# Pellet Smoker + Water Pan



## mark-ct (Aug 22, 2017)

Has anyone used or recommend using a water pan when smoking with a pellet smoker? I have a Traeger and have not used one but I've read through a lot of recipes that recommend using one when smoking. I know there is not enough room on the grate most times but if there was would it make a difference? If using one could you get away from using a spritz? Thanks for the help.


----------



## coffee_junkie (Aug 30, 2017)

The reason for a water pan in smokers such as gas or charcoal is to act as a heat sync.It really has no benefit when making barbeque, other than to maintain temperature within the smoker. It does not add moisture or flavor to the meat. Spritzing is used to help build bark by helping the rub caramelize. So my answer is no, there is no advantage to using a water pan in a pellet smoker because there is no need to have a heat sync. The controller will adjust the auger speed to maintain the temperatures within the smoker. And no it wouldn't replace spritzing either.

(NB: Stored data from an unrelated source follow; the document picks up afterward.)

-- ==== Sys2Proof/Syntax.lean ====
section
/-! DEFINITION. The 63 core instructions (00_scope.md R3, spec/opcode_table.json), one constructor per row, with the
operands of its format as they stand in the word (30_encoding.md R101 to R108). Fields an instruction does not use
(R126) are no operands. -/

namespace Sys2Proof

/-- The instructions of spec/opcode_table.json. -/
inductive Instr where
  -- Integer, format R (40_integer.md R142 to R152); the shifts carry their shft field (30_encoding.md R127)
  | add (rd rsa rsb : RegIx)
  | sub (rd rsa rsb : RegIx)
  | addu (rd rsa rsb : RegIx)
  | subu (rd rsa rsb : RegIx)
  | not (rd rsa : RegIx)
  | and (rd rsa rsb : RegIx)
  | or (rd rsa rsb : RegIx)
  | xor (rd rsa rsb : RegIx)
  | sal (rd rsa rsb : RegIx) (shft : BitVec 7)
  | sar (rd rsa rsb : RegIx) (shft : BitVec 7)
  | sll (rd rsa rsb : RegIx) (shft : BitVec 7)
  | slr (rd rsa rsb : RegIx) (shft : BitVec 7)
  | comp (rd rsa rsb : RegIx)
  -- Immediate, format I (41_immediate.md R162 to R172)
  | addi (rd rsa : RegIx) (imm : BitVec 12)
  | subi (rd rsa : RegIx) (imm : BitVec 12)
  | addui (rd rsa : RegIx) (imm : BitVec 12)
  | subui (rd rsa : RegIx) (imm : BitVec 12)
  | noti (rd : RegIx) (imm : BitVec 12)
  | andi (rd rsa : RegIx) (imm : BitVec 12)
  | ori (rd rsa : RegIx) (imm : BitVec 12)
  | xori (rd rsa : RegIx) (imm : BitVec 12)
  | sali (rd rsa : RegIx) (imm : BitVec 12)
  | sari (rd rsa : RegIx) (imm : BitVec 12)
  | slli (rd rsa : RegIx) (imm : BitVec 12)
  | slri (rd rsa : RegIx) (imm : BitVec 12)
  | compi (rd rsa : RegIx) (imm : BitVec 12)
  -- Load, format L (42_load_store.md R183 to R186)
  | lw (rd rsa : RegIx) (imm : BitVec 14)
  | lh (rd rsa : RegIx) (imm : BitVec 14)
  | lth (rd rsa : RegIx) (imm : BitVec 14)
  | lb (rd rsa : RegIx) (imm : BitVec 14)
  -- Store, format S: the first operand is the data register (42_load_store.md R187 to R190)
  | sw (rsb rsa : RegIx) (imm : BitVec 14)
  | sh (rsb rsa : RegIx) (imm : BitVec 14)
  | sth (rsb rsa : RegIx) (imm : BitVec 14)
  | sb (rsb rsa : RegIx) (imm : BitVec 14)
  -- Load immediate, format LI (43_load_immediate.md R202 to R213)
  | li (rd : RegIx) (imm : BitVec 16)
  | lsi (rd : RegIx) (imm : BitVec 16)
  | lgi (rd : RegIx) (imm : BitVec 16)
  | lui (rd : RegIx) (imm : BitVec 16)
  | lusi (rd : RegIx) (imm : BitVec 16)
  | lugi (rd : RegIx) (imm : BitVec 16)
  | lni (rd : RegIx) (imm : BitVec 16)
  | lnsi (rd : RegIx) (imm : BitVec 16)
  | lngi (rd : RegIx) (imm : BitVec 16)
  | luni (rd : RegIx) (imm : BitVec 16)
  | lunsi (rd : RegIx) (imm : BitVec 16)
  | lungi (rd : RegIx) (imm : BitVec 16)
  -- Branch, format B (44_branch_jump.md R222 to R225)
  | beq (rsa rsb : RegIx) (imm : BitVec 14)
  | bne (rsa rsb : RegIx) (imm : BitVec 14)
  | bgt (rsa rsb : RegIx) (imm : BitVec 14)
  | blt (rsa rsb : RegIx) (imm : BitVec 14)
  -- Jump, format J (44_branch_jump.md R228 to R231)
  | j (imm : BitVec 21)
  | jal (imm : BitVec 21)
  | jr (rsa : RegIx) (imm : BitVec 21)
  | jrl (rsa : RegIx) (imm : BitVec 21)
  -- System, format SYS (45_system.md R242 to R258)
  | syscall (number : Byte)
  | sysret
  | stspr (rsa : RegIx) (spr : Byte)
  | ldspr (rd : RegIx) (spr : Byte)
  | sync
  | lock (rd rsa : RegIx)
  | test (rd rsa : RegIx)
  | pmir (level : Byte)
  | pmd (level : Byte)
  deriving DecidableEq, Repr

end Sys2Proof
end

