-- ==== Sys2Proof/Machine/CoProcessor.lean ====
section
/-! DEFINITION. What the core does with a co-processor word (47_coprocessor.md R282, R284). -/

namespace Sys2Proof.Machine

/-- A hardware co-processor claims the opcode: only where CPNUM_VALUE is not 0 (47_coprocessor.md R282). -/
def claimed (c : Config) (op : BitVec 6) : Bool := c.cpnum != 0 && c.coProcClaimed.contains op

/-- The bytes a co-processor stores, one after another (47_coprocessor.md R284). DESIGN CHOICE, log entry 20: it stores at any
address, also one outside `DMemMap`, and in a unified memory its stores count as the program's for the refusal of a later fetch
(20_memory.md R90). -/
def storeBytes (m : Memory) : List (Word × Byte) → Memory
  | [] => m
  | (a, b) :: rest => storeBytes (memWrite m a.toNat b) rest

/-- A claimed word: the shared state changes as `CoProcExec` says, and the core's own state only by `pc <- pc + 4`
(47_coprocessor.md R284). DESIGN CHOICE, log entry 20: what it reads as memory is the data space as the core's loads see it, the
loaded bytes too where memory is unified (20_memory.md R71); its stores are not tested against `DMemMap` (R85). -/
def runCoProc (w : Word) (s : State) : State :=
  let answer := Config.openCoProc w s.glbregf (dataSpace s) s.device
  advance { s with glbregf := answer.glbregf, dmem := storeBytes s.dmem answer.stores, device := answer.device }

/-- The execution of a word of the class CoProcessor (47_coprocessor.md R282). CPMI is immediate: the pc still holds the
address of the word (60_exceptions.md R316). -/
def execCoProc (op : BitVec 6) (w : Word) (s : State) : Result :=
  if claimed s.cfg op then
    if s.cfg.coProcExec.contains op then .next (runCoProc w s) else .refused .noCoProcExec
  else if s.statSpcp = false then .fault (.illegalInstruction none)
  else if intEnabled s .cpmi then takeInterrupt .cpmi s
  else .refused .cpmiNotEnabled

end Sys2Proof.Machine
end

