-- ==== Sys2Proof/Machine/Cycle.lean ====
section
/-! DEFINITION. The order of a step (00_scope.md R11, 60_exceptions.md R318): a pending enabled interrupt, the alignment of the
pc, the fetch, the decode, the instruction. -/

namespace Sys2Proof.Machine

/-- Perform what a word decodes to (30_encoding.md R120, R125). -/
def perform (d : Decoded) (s : State) : Result :=
  match d with
  | .instr i => exec i s
  | .coProcessor op w => execCoProc op w s
  | .illegal why => .fault (.illegalInstruction (some why))

/-- Fetch, decode and perform the instruction at the pc. -/
def fetchAndPerform (s : State) : Result :=
  match fetchBytes s s.pc with
  | .stuck a => .fault (.stuckFetch a)
  | .fromStored a => .refused (.fetchFromStored a)
  | .notLoaded a => .fault (.fetchNotLoaded a)
  | .bytes b0 b1 b2 b3 => perform (decodeBytes s.cfg.opMap [b0, b1, b2, b3]) s

/-- One step of the core (00_scope.md R11). -/
def cycle (s : State) : Result :=
  match recognised s with
  | some v => takeInterrupt v s
  | none => if pcAligned s.pc then fetchAndPerform s else raise .misaddr s

end Sys2Proof.Machine
end

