/-- Settles O12 (it holds): the words are the encoder's, and both instructions end in `finishKeepOV`. -/
theorem unsignedAddAndSub : Obligations.UnsignedAddAndSub := fun s rd rsa rsb =>
  have heffectAdd := exists_effect_of_finishKeepOV (exec_addu rd rsa rsb s) (BitVec.toNat_add _ _)
  have heffectSub := exists_effect_of_finishKeepOV (exec_subu rd rsa rsb s) (toNat_sub_eq_emod _ _)
  ⟨⟨decodeWord_encode_addu .rev02 rd rsa rsb, decodeWord_encode_addu .summary rd rsa rsb,
      decodeWord_encode_subu .rev02 rd rsa rsb, decodeWord_encode_subu .summary rd rsa rsb⟩,
    rfl, rfl, heffectAdd, heffectSub⟩

end Sys2Proof.Machine

/-! PROOFS. sync (45_system.md R250): the decoding of format SYS, the words the encoder gives sync, then its one effect. -/

namespace Sys2Proof

/-- A word of format SYS goes to the system class, under either map (30_encoding.md R113, R114). -/
theorem decodeWord_encodeSys (m : OpMap) (rd rsa : RegIx) (funct imm : BitVec 8) :
    decodeWord m (encodeSys m rd rsa funct imm) = decodeSystem (encodeSys m rd rsa funct imm) := by
  rw [decodeWord, opcodeOf_encodeSys, classOf_opcodeFor]

theorem decodeWord_encode_sync (m : OpMap) : decodeWord m (encode m .sync) = .instr .sync := by
  simp [encode, decodeWord_encodeSys, decodeSystem]

theorem encode_rev02_sync : encode .rev02 .sync = 0x80000400 := by decide

theorem encode_summary_sync : encode .summary .sync = 0x20000400 := by decide

end Sys2Proof

namespace Sys2Proof.Machine

theorem exec_sync (s : State) : exec .sync s = .next (advance s) := rfl

/-- Settles O48 (it holds): the words are the encoder's, and sync does no more than advance the pc. -/
theorem syncOnlyAdvances : Obligations.SyncOnlyAdvances :=
  have hrev02 : decodeWord .rev02 0x80000400 = .instr .sync := encode_rev02_sync ▸ decodeWord_encode_sync .rev02
  have hsummary : decodeWord .summary 0x20000400 = .instr .sync :=
    encode_summary_sync ▸ decodeWord_encode_sync .summary
  ⟨hrev02, hsummary, rfl, exec_sync⟩

end Sys2Proof.Machine

/-! PROOFS. The decoder and the encoder (30_encoding.md): which class an opcode has, what a word of each class decodes to, the
round trip, then which bits of a word the decoding depends on. -/

namespace Sys2Proof

/-! ## The class of an opcode (R113, R114, R124) -/

theorem classOfRev02_eq_coProcessor : ∀ op : BitVec 6, 0x30 ≤ op.toNat → classOf .rev02 op = some .coProcessor := by
  decide

theorem classOfSummary_eq_coProcessor : ∀ op : BitVec 6, 0x20 ≤ op.toNat → classOf .summary op = some .coProcessor := by
  decide

theorem classOfRev02_eq_none : ∀ op : BitVec 6, op.toNat < 0x30 →
    op.toNat ∉ [0x04, 0x0C, 0x0D, 0x10, 0x13, 0x16, 0x1D, 0x1E, 0x20] → classOf .rev02 op = none := by
  decide

theorem classOfSummary_eq_none : ∀ op : BitVec 6, op.toNat < 0x20 →
    op.toNat ∉ [0x01, 0x02, 0x03, 0x05, 0x06, 0x07, 0x08, 0x12, 0x1A] → classOf .summary op = none := by
  decide

/-! ## The decoder by class -/

/-- What a word of a class decodes to. -/
def decodeClass (w : Word) : OpClass → Decoded
  | .integer => decodeInteger w
  | .immediate => decodeImmediate w
  | .loadImmediate => decodeLoadImmediate w
  | .branch => decodeBranch w
  | .jump => decodeJump w
  | .jumpLink => decodeJumpLink w
  | .system => decodeSystem w
  | .load => decodeLoad w
  | .store => decodeStore w
  | .coProcessor => .coProcessor (opcodeOf w) w

theorem decodeWord_of_class {m : OpMap} {w : Word} {c : OpClass} (h : classOf m (opcodeOf w) = some c) :
    decodeWord m w = decodeClass w c := by
  rw [decodeWord, h]
  cases c <;> rfl

theorem decodeWord_of_opcode (m : OpMap) (c : OpClass) {w : Word} (h : opcodeOf w = opcodeFor m c) :
    decodeWord m w = decodeClass w c :=
  decodeWord_of_class (by rw [h, classOf_opcodeFor])

theorem decodeWord_unassigned {m : OpMap} {w : Word} (h : classOf m (opcodeOf w) = none) :
    decodeWord m w = .illegal (.unassignedOpcode (opcodeOf w)) := by
  rw [decodeWord, h]

/-! ## The round trip -/

/-- Decoding undoes encoding, by cases on the instruction grouped by format: the encoder's opcode leads to the format's decoder,
which reads back the selector and the operands. -/
theorem decodeWord_encode (m : OpMap) (i : Instr) (h : i.encodable = true) : decodeWord m (encode m i) = .instr i := by
  cases i with
  | add | sub | addu | subu | not | and | or | xor | sal | sar | sll | slr | comp =>
    exact (decodeWord_of_opcode _ .integer (opcodeOf_encodeR ..)).trans (by simp [decodeClass, decodeInteger])
  | addi | subi | addui | subui | noti | andi | ori | xori | sali | sari | slli | slri | compi =>
    exact (decodeWord_of_opcode _ .immediate (opcodeOf_encodeI ..)).trans (by simp [decodeClass, decodeImmediate])
  | lw | lh | lth | lb =>
    exact (decodeWord_of_opcode _ .load (opcodeOf_encodeL ..)).trans (by simp [decodeClass, decodeLoad])
  | sw | sh | sth | sb =>
    exact (decodeWord_of_opcode _ .store (opcodeOf_encodeS ..)).trans (by simp [decodeClass, decodeStore])
  | li | lsi | lgi | lui | lusi | lugi | lni | lnsi | lngi | luni | lunsi | lungi =>
    exact (decodeWord_of_opcode _ .loadImmediate (opcodeOf_encodeLI ..)).trans (by simp [decodeClass, decodeLoadImmediate])
  | beq | bne | bgt | blt =>
    exact (decodeWord_of_opcode _ .branch (opcodeOf_encodeB ..)).trans (by simp [decodeClass, decodeBranch])
  | j => exact (decodeWord_of_opcode _ .jump (opcodeOf_encodeJ ..)).trans (by simp [decodeClass, decodeJump])
  | jal => exact (decodeWord_of_opcode _ .jumpLink (opcodeOf_encodeJ ..)).trans (by simp [decodeClass, decodeJumpLink])
  | jr rsa =>
    have hbase : rsa ≠ 0 := by simpa [Instr.encodable] using h
    exact (decodeWord_of_opcode _ .jump (opcodeOf_encodeJ ..)).trans (by simpa [decodeClass, decodeJump] using hbase)
  | jrl rsa =>
    have hbase : rsa ≠ 0 := by simpa [Instr.encodable] using h
    exact (decodeWord_of_opcode _ .jumpLink (opcodeOf_encodeJ ..)).trans (by simpa [decodeClass, decodeJumpLink] using hbase)
  | syscall | sysret | stspr | ldspr | sync | lock | test | pmir | pmd =>
    exact (decodeWord_of_opcode _ .system (opcodeOf_encodeSys ..)).trans (by simp [decodeClass, decodeSystem])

That said...for your information adding water when smoking sausage in a casing will keep the casings from drying out to fast. I don't use my pellet grill to smoke sausage but just wanted to add that caveat. 

Happy smoking!


----------



## bregent (Aug 30, 2017)

A water pan would not add moisture or flavor, but it could potentially increase the level of humidity, and that could result in less evaporative cooling.   I don't know anyone that's done a real scientific study but I do know several folks that do use water pans in their pellet cookers, and I have myself when smoking brisket.


----------



## mark-ct (Aug 30, 2017)

Thanks guys. I think I'll just keep with spritzing when needed and use the room to smoke something else.


----------